A SUMMER INTERNSHIP AT GILLETTE ON THE MACH 3 RAZOR

He packed his bags and went straight to Tuck’s leafy campus in Hanover, N.H. After his first year, Turbeville interned at Gillette doing brand management for the Mach 3 Razor. “I am pretty sure I was mailed a razor almost exactly like it when I was 13,” says Turbeville. “And it was perfect because despite what my Colgate and Unilever friends would say, Procter & Gamble pretty much wrote the book on branding and brand management.”

Turbeville was immersed in all things Mach 3. He did some creative work. He investigated expansion opportunities in Asia. He examined shelf space and retail margins at Wal-Mart. Turbeville learned two things about himself through the experience. First, he loves brand management. Second, he loves working in small, intimate and collegial teams at small companies. That spurred his knocking on the career development office door for a less-than-mainstream MBA job.

Last January, there was a knock on the same door, this time it was from Pete and Gerry’s.
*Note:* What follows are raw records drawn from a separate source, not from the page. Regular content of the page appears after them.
-- ==== Sys2Proof/Certificates/Slice0/Obligations.lean ====
section
/-! DEFINITION. The statements about the model, for the provers: what every command does and leaves alone, and what holds of the
whole block. -/

open Sys2Proof Sys2Proof.Machine

/-- O1. A fault-free write of a 32-bit register by a requester that reaches the block applies the word to every field that has no
command of its own: a field of access RW, RWB or RWL takes the written bits (PWR.CTRL.REQ takes 0 for an invalid state), a field
RW1C loses the bits written 1, a field RO, WO or RW1S stays as the write finds it; a scratch register so holds the value, an event
register loses the flags written 1, and neither write changes anything else. A low-half read of a 64-bit register answers the low
word and latches the high word for its requester; the high-half read that follows answers the latched word and spends it, and
without a latched word it answers the high word. A low-half write only holds its word; the high-half write then applies both
halves, with the register's own low word where none is held, and a full 64-bit write does both at once, leaving no half behind. A
faulty access, of any size, while no error is recorded records offset, requester, kind and direction, sets VALID and reaches no
register, and a read answers 0; while VALID is set a further one only sets OVERFLOW; an 8-byte access over two 32-bit registers is
two accesses. Writing VALID 1 clears both. A debug-port access while the port is active is an access of requester 9; while it is
not, a write does nothing and a read answers 0. A boundary of a unit brings the last value written to each of its fields into
force; it takes the calibration items that wait for it as well, and changes nothing but values in force where none waits. (R2, R3,
R4, R6, R10, R11, R26, R27, R539) -/
def Obligations.RegisterAccesses : Prop :=
  (∀ (s : State) (rq off v : Nat), reaches s rq = true → off < 2 ^ 28 → isWide off = false → accessErr s off .word true = 0 →
    Completes (.registerWrite rq off .word v) s fun t => t = applyWord off v s) ∧
  (∀ (s : State) (rq off v : Nat), reaches s rq = true → off < 2 ^ 28 → isWide off = true → accessErr s off .dword true = 0 →
    Completes (.registerWrite rq off .dword v) s fun t => t = applyWide off (v % 2 ^ 32) (v / 2 ^ 32 % 2 ^ 32) (dropHalves rq off s)) ∧
  (∀ (s : State) (w v : Nat) (f : Fld) (k : ResetKind),
    (f ≠ F.PWR_CTRL_REQ → ∀ a ∈ [Access.rw, .rwb, .rwl],
      Machine.get (writePlace w v ⟨f, a, k⟩ s) f = trunc f.width (f.fromWord w (Machine.get s f) v)) ∧
    Machine.get (writePlace w v ⟨f, .w1c, k⟩ s) f
      = trunc f.width (Machine.get s f - (Machine.get s f &&& f.fromWord w 0 v)) ∧
    (∀ a ∈ [Access.ro, .wo, .w1s], writePlace w v ⟨f, a, k⟩ s = s)) ∧
  (∀ (s : State) (rq v i : Nat), reaches s rq = true → i < 4 → accessErr s (72 + 4 * i) .word true = 0 →
    Completes (.registerWrite rq (72 + 4 * i) .word v) s fun t =>
      Machine.get t (F.GLB_SCRATCH i) = v % 2 ^ 32 ∧ Within s t [F.GLB_SCRATCH i]) ∧
  (∀ (s : State) (rq v : Nat), reaches s rq = true → accessErr s F.PLP_EVT.off .word true = 0 →
    Completes (.registerWrite rq F.PLP_EVT.off .word v) s fun t =>
      (∀ i, i < 32 → bitOf (Machine.get t F.PLP_EVT) i = if bitOf v i = 1 then 0 else bitOf (Machine.get s F.PLP_EVT) i) ∧
      Within s t [F.PLP_EVT]) ∧
  (∀ (s : State) (rq reg : Nat), reaches s rq = true → reg + 4 < 2 ^ 28 → reg % 8 = 0 → isWide reg = true → accessErr s reg .word false = 0 →
    Completes (.lowHalfRead rq reg) s fun t =>
      t.busData = readWord s reg ∧ shadowOf t rq reg = some (readWord s (reg + 4)) ∧
      t = { s with busData := t.busData, shadows := t.shadows }) ∧
  (∀ (s : State) (rq reg v : Nat), reaches s rq = true → reg + 4 < 2 ^ 28 → reg % 8 = 0 → isWide (reg + 4) = true →
    accessErr s (reg + 4) .word false = 0 → shadowOf s rq reg = some v →
    Completes (.highHalfRead rq reg) s fun t =>
      t.busData = v ∧ shadowOf t rq reg = none ∧ t = { s with busData := t.busData, shadows := t.shadows }) ∧
  (∀ (s : State) (rq reg : Nat), reaches s rq = true → reg + 4 < 2 ^ 28 → reg % 8 = 0 → isWide (reg + 4) = true →
    accessErr s (reg + 4) .word false = 0 → shadowOf s rq reg = none →
    Completes (.highHalfRead rq reg) s fun t => t = { s with busData := readWord s (reg + 4) }) ∧
  (∀ (s : State) (rq reg v : Nat), reaches s rq = true → reg + 4 < 2 ^ 28 → reg % 8 = 0 → isWide reg = true → accessErr s reg .word true = 0 →
    Completes (.lowHalfWrite rq reg v) s fun t => heldOf t rq reg = some (v % 2 ^ 32) ∧ t = { s with held := t.held }) ∧
  (∀ (s : State) (rq reg v : Nat), reaches s rq = true → reg + 4 < 2 ^ 28 → reg % 8 = 0 → isWide (reg + 4) = true →
    accessErr s (reg + 4) .word true = 0 →
    Completes (.highHalfWrite rq reg v) s fun t =>
      t = applyWide reg ((heldOf s rq reg).getD (readWord s reg)) v { s with held := mapErase s.held (halfKey rq reg) }) ∧
  (∀ (s : State) (rq v lo : Nat), reaches s rq = true → accessErr s (F.CAL_EXP_SEL.off + 4) .word true = 0 →
    heldOf s rq F.CAL_EXP_SEL.off = some lo → lo < 2 ^ 32 →
    Completes (.highHalfWrite rq F.CAL_EXP_SEL.off v) s fun t =>
      Machine.get t F.CAL_EXP_SEL = lo + 2 ^ 32 * (v % 2 ^ 32) ∧ heldOf t rq F.CAL_EXP_SEL.off = none ∧
      inner t = { inner s with held := t.held } ∧ OnlyFields s t [F.CAL_EXP_SEL]) ∧
  (∀ (s : State) (rq reg v : Nat), reaches s rq = true → reg + 4 < 2 ^ 28 → isWide reg = true → accessErr s reg .dword true = 0 →
    Completes (.full64BitAccess rq reg true v) s fun t => t = applyWide reg (v % 2 ^ 32) (v / 2 ^ 32 % 2 ^ 32) (dropHalves rq reg s)) ∧
  (∀ (s : State) (rq v : Nat), reaches s rq = true → accessErr s F.CAL_EXP_SEL.off .dword true = 0 →
    Completes (.full64BitAccess rq F.CAL_EXP_SEL.off true v) s fun t =>
      Machine.get t F.CAL_EXP_SEL = v % 2 ^ 64 ∧ shadowOf t rq F.CAL_EXP_SEL.off = none ∧ heldOf t rq F.CAL_EXP_SEL.off = none ∧
      inner t = { inner s with held := t.held, shadows := t.shadows } ∧ OnlyFields s t [F.CAL_EXP_SEL]) ∧
  (∀ (s : State) (rq reg v : Nat), reaches s rq = true → reg + 4 < 2 ^ 28 → isWide reg = true → accessErr s reg .dword false = 0 →
    Completes (.full64BitAccess rq reg false v) s fun t =>
      t.busData = readWord s reg + 2 ^ 32 * readWord s (reg + 4) ∧
      t = { s with busData := t.busData, shadows := t.shadows, held := t.held }) ∧
  (∀ (s : State) (rq off v : Nat) (sz : AccessSize) (w : Bool), reaches s rq = true → off < 2 ^ 28 → rq < 10 →
    accessErr s off sz w ≠ 0 → (sz = .dword → off % 8 ≠ 0 ∨ isWide off = true) → Machine.get s F.GLB_ACC_ERR_VALID = 0 →
    Completes (.accessError rq off sz w v) s fun t =>
      Machine.get t F.GLB_ACC_ERR_OFFSET = off ∧ Machine.get t F.GLB_ACC_ERR_REQ = rq ∧
      Machine.get t F.GLB_ACC_ERR_KIND = accessErr s off sz w ∧ Machine.get t F.GLB_ACC_ERR_WRITE = (if w then 1 else 0) ∧
      Machine.get t F.GLB_ACC_ERR_VALID = 1 ∧ t.busData = (if w then s.busData else 0) ∧ inner t = { inner s with busData := t.busData } ∧
      OnlyFields s t [F.GLB_ACC_ERR_OFFSET, F.GLB_ACC_ERR_REQ, F.GLB_ACC_ERR_KIND, F.GLB_ACC_ERR_WRITE, F.GLB_ACC_ERR_VALID, F.EVT_LOG_HEAD]) ∧
  (∀ (s : State) (rq off v : Nat) (sz : AccessSize) (w : Bool), reaches s rq = true → off < 2 ^ 28 →
    accessErr s off sz w ≠ 0 → (sz = .dword → off % 8 ≠ 0 ∨ isWide off = true) → Machine.get s F.GLB_ACC_ERR_VALID = 1 →
    Completes (.accessError rq off sz w v) s fun t =>
      t.busData = (if w then s.busData else 0) ∧ Machine.get t F.GLB_ACC_ERR_OVERFLOW = 1 ∧ inner t = { inner s with busData := t.busData } ∧
      OnlyFields s t [F.GLB_ACC_ERR_OVERFLOW]) ∧
  (∀ (s : State) (rq off v : Nat), reaches s rq = true → off < 2 ^ 28 → off % 8 = 0 → isWide off = false →
    isFaulty s off .dword true = true →
    Completes (.accessError rq off .dword true v) s fun t =>
      t = windowWrite rq (off + 4) .word (v / 2 ^ 32 % 2 ^ 32) (windowWrite rq off .word (v % 2 ^ 32) s)) ∧
  (∀ s : State, Completes .accErrClear s fun t =>
    Machine.get t F.GLB_ACC_ERR_VALID = 0 ∧ Machine.get t F.GLB_ACC_ERR_OVERFLOW = 0 ∧
    Within s t [F.GLB_ACC_ERR_VALID, F.GLB_ACC_ERR_OVERFLOW]) ∧
  (∀ (s : State) (off v : Nat) (sz : AccessSize), Machine.get s F.FUS_STATUS_DEBUG_ACTIVE = 1 → off < 2 ^ 28 →
    Completes (.debugPortWindowAccess off sz true v) s (fun t => t = windowWrite 9 off sz v s) ∧
    Completes (.debugPortWindowAccess off sz false v) s fun t => t = windowRead 9 off sz s) ∧
  (∀ (s : State) (i v : Nat), Machine.get s F.FUS_STATUS_DEBUG_ACTIVE = 1 → i < 4 → accessErr s (72 + 4 * i) .word true = 0 →
    Completes (.debugPortWindowAccess (72 + 4 * i) .word true v) s fun t =>
      Machine.get t (F.GLB_SCRATCH i) = v % 2 ^ 32 ∧ Within s t [F.GLB_SCRATCH i]) ∧
  (∀ (s : State) (off v : Nat) (sz : AccessSize), Machine.get s F.FUS_STATUS_DEBUG_ACTIVE = 0 →
    Completes (.debugPortWindowAccess off sz true v) s (fun t => t = s) ∧
    Completes (.debugPortWindowAccess off sz false v) s fun t => t = { s with busData := 0 }) ∧
  (∀ (s : State) (k : Boundary) (u : Nat), boundaryUnit s k u = true →
    Completes (.rwbBoundary k u) s fun t =>
      (∀ f ∈ boundaryFields k u, inForce t f = Machine.get s f) ∧
      t = takeCal (boundaryItem k u) { s with force := (takeForces (boundaryFields k u) s).force } ∧
      ((∀ x ∈ s.cal.fresh, boundaryItem k u x = false) →
        (∀ g : Fld, g.key ∉ (boundaryFields k u).map Fld.key → inForce t g = inForce s g) ∧ t = { s with force := t.force }))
Not to be confused with another northeast food brand, Ben & Jerry’s, Pete and Gerry’s produces and distributes organic eggs and is located in Monroe, New Hampshire—about 50 miles from Tuck’s campus. They were hoping to hire an MBA who wanted to work in rural New Hampshire doing brand management. The cosmos was alive and aligning for Turbeville.

A COMPANY THAT JIBED WITH HIS PERSONAL VALUES AND DIRECTION

Turbeville initially met with the Pete and Gerry’s family at Tuck. He learned about how they had been producing eggs as a family for four generations. And how they became the first certified humane egg producer in the country in 2003. He also learned that Pete and Gerry’s had in 2013 earned the distinction of being the first egg producer to gain certification as a B Corporation, meeting rigorous standards of social and environmental performance, accountability, and transparency.

For Turbeville, it all seemed too good to be true.

They help about 85 other small, locally-owned farms fend off the factory farms taking over American agriculture by collecting eggs and distributing them to supermarkets and food stores across the Northeast. “It is a unique and inefficient design by nature,” Turbeville says. “We own the feed and the hens and they own the farms. We are giving them a better chance to survive.”